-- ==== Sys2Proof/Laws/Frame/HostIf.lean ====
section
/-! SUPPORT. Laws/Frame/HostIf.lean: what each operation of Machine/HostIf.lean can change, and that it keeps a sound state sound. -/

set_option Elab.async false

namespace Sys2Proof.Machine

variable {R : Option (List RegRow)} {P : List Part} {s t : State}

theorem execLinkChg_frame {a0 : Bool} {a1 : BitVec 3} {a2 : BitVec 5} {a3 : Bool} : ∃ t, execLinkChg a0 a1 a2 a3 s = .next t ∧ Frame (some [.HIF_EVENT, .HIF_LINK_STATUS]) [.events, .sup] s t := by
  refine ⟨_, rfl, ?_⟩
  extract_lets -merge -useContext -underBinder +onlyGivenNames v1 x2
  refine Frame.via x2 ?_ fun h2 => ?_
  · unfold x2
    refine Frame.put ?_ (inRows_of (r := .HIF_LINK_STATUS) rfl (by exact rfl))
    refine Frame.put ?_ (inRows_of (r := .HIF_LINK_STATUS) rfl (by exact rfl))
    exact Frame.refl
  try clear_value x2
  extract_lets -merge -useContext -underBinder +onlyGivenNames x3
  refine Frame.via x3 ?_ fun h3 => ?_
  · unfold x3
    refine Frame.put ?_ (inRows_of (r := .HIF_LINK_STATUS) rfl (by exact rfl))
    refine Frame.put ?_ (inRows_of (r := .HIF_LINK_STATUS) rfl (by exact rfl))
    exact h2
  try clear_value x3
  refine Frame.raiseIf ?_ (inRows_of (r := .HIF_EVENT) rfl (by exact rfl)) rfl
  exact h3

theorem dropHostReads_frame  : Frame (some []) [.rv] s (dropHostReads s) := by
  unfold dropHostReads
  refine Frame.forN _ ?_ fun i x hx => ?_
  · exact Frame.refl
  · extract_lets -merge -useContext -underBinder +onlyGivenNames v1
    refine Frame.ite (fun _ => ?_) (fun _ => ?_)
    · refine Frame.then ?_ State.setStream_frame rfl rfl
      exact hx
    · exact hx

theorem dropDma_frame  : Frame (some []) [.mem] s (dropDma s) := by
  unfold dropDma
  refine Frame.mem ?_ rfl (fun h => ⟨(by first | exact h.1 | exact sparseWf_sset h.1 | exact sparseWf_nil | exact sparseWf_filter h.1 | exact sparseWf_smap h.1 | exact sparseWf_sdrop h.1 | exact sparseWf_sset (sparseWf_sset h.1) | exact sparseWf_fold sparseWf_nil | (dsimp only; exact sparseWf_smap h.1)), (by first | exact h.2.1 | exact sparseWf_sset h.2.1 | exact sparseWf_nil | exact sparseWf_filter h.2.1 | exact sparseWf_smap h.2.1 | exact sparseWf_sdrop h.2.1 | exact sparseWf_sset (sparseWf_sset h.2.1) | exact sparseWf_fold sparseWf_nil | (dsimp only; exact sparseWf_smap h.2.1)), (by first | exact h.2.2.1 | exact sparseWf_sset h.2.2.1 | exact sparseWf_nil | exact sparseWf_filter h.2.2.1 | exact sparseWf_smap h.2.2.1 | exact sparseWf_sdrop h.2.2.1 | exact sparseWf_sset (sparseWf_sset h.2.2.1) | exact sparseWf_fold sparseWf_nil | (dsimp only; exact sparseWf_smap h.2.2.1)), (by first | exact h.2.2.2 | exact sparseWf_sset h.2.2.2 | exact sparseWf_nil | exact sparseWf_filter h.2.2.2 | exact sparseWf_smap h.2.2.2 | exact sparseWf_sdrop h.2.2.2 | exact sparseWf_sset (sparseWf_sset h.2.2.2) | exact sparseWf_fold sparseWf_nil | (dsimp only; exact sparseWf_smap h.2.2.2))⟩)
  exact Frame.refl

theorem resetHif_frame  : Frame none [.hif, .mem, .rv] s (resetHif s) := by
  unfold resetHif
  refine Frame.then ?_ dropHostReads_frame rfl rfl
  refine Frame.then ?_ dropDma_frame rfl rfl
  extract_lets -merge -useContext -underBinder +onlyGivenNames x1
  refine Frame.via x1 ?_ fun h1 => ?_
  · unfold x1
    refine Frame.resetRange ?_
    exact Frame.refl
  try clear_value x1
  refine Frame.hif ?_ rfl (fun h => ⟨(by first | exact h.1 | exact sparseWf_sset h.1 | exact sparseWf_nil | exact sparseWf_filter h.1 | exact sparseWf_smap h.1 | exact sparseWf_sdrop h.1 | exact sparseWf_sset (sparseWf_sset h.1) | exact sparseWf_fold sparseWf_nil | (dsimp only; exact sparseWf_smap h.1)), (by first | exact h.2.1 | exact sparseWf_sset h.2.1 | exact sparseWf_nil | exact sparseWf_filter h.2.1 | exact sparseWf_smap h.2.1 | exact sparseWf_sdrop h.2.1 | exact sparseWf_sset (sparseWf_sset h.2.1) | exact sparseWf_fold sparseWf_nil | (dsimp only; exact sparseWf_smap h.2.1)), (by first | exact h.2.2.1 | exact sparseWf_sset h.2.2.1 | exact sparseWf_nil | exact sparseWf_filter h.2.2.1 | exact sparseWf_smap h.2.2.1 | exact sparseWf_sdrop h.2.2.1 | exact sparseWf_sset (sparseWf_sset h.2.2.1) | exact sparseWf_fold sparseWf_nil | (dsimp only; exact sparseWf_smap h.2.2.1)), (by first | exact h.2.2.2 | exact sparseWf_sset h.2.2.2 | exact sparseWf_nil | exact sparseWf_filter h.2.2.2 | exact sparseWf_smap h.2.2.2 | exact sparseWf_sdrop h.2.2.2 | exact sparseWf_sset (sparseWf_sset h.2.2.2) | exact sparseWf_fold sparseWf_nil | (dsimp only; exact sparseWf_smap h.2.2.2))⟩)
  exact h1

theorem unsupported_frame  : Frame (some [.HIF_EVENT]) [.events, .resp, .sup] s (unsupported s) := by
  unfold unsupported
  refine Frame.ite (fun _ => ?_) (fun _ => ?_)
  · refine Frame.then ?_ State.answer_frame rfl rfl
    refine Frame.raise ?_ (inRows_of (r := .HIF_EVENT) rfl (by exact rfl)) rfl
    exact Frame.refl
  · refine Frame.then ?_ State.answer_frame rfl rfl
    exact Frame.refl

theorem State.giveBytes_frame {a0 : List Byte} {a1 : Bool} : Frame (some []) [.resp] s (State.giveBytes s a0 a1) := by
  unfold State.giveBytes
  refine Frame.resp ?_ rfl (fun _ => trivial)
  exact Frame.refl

────────────────

# WORK REQUIRED
Restate precisely, and with nothing added, the lines from the one with "a0 a1) := by" through the final line of the material.

# SOLUTION TO THIS PROBLEM
theorem State.giveBytes_frame {a0 : List Byte} {a1 : Bool} : Frame (some []) [.resp] s (State.giveBytes s a0 a1) := by
  unfold State.giveBytes
  refine Frame.resp ?_ rfl (fun _ => trivial)
  exact Frame.refl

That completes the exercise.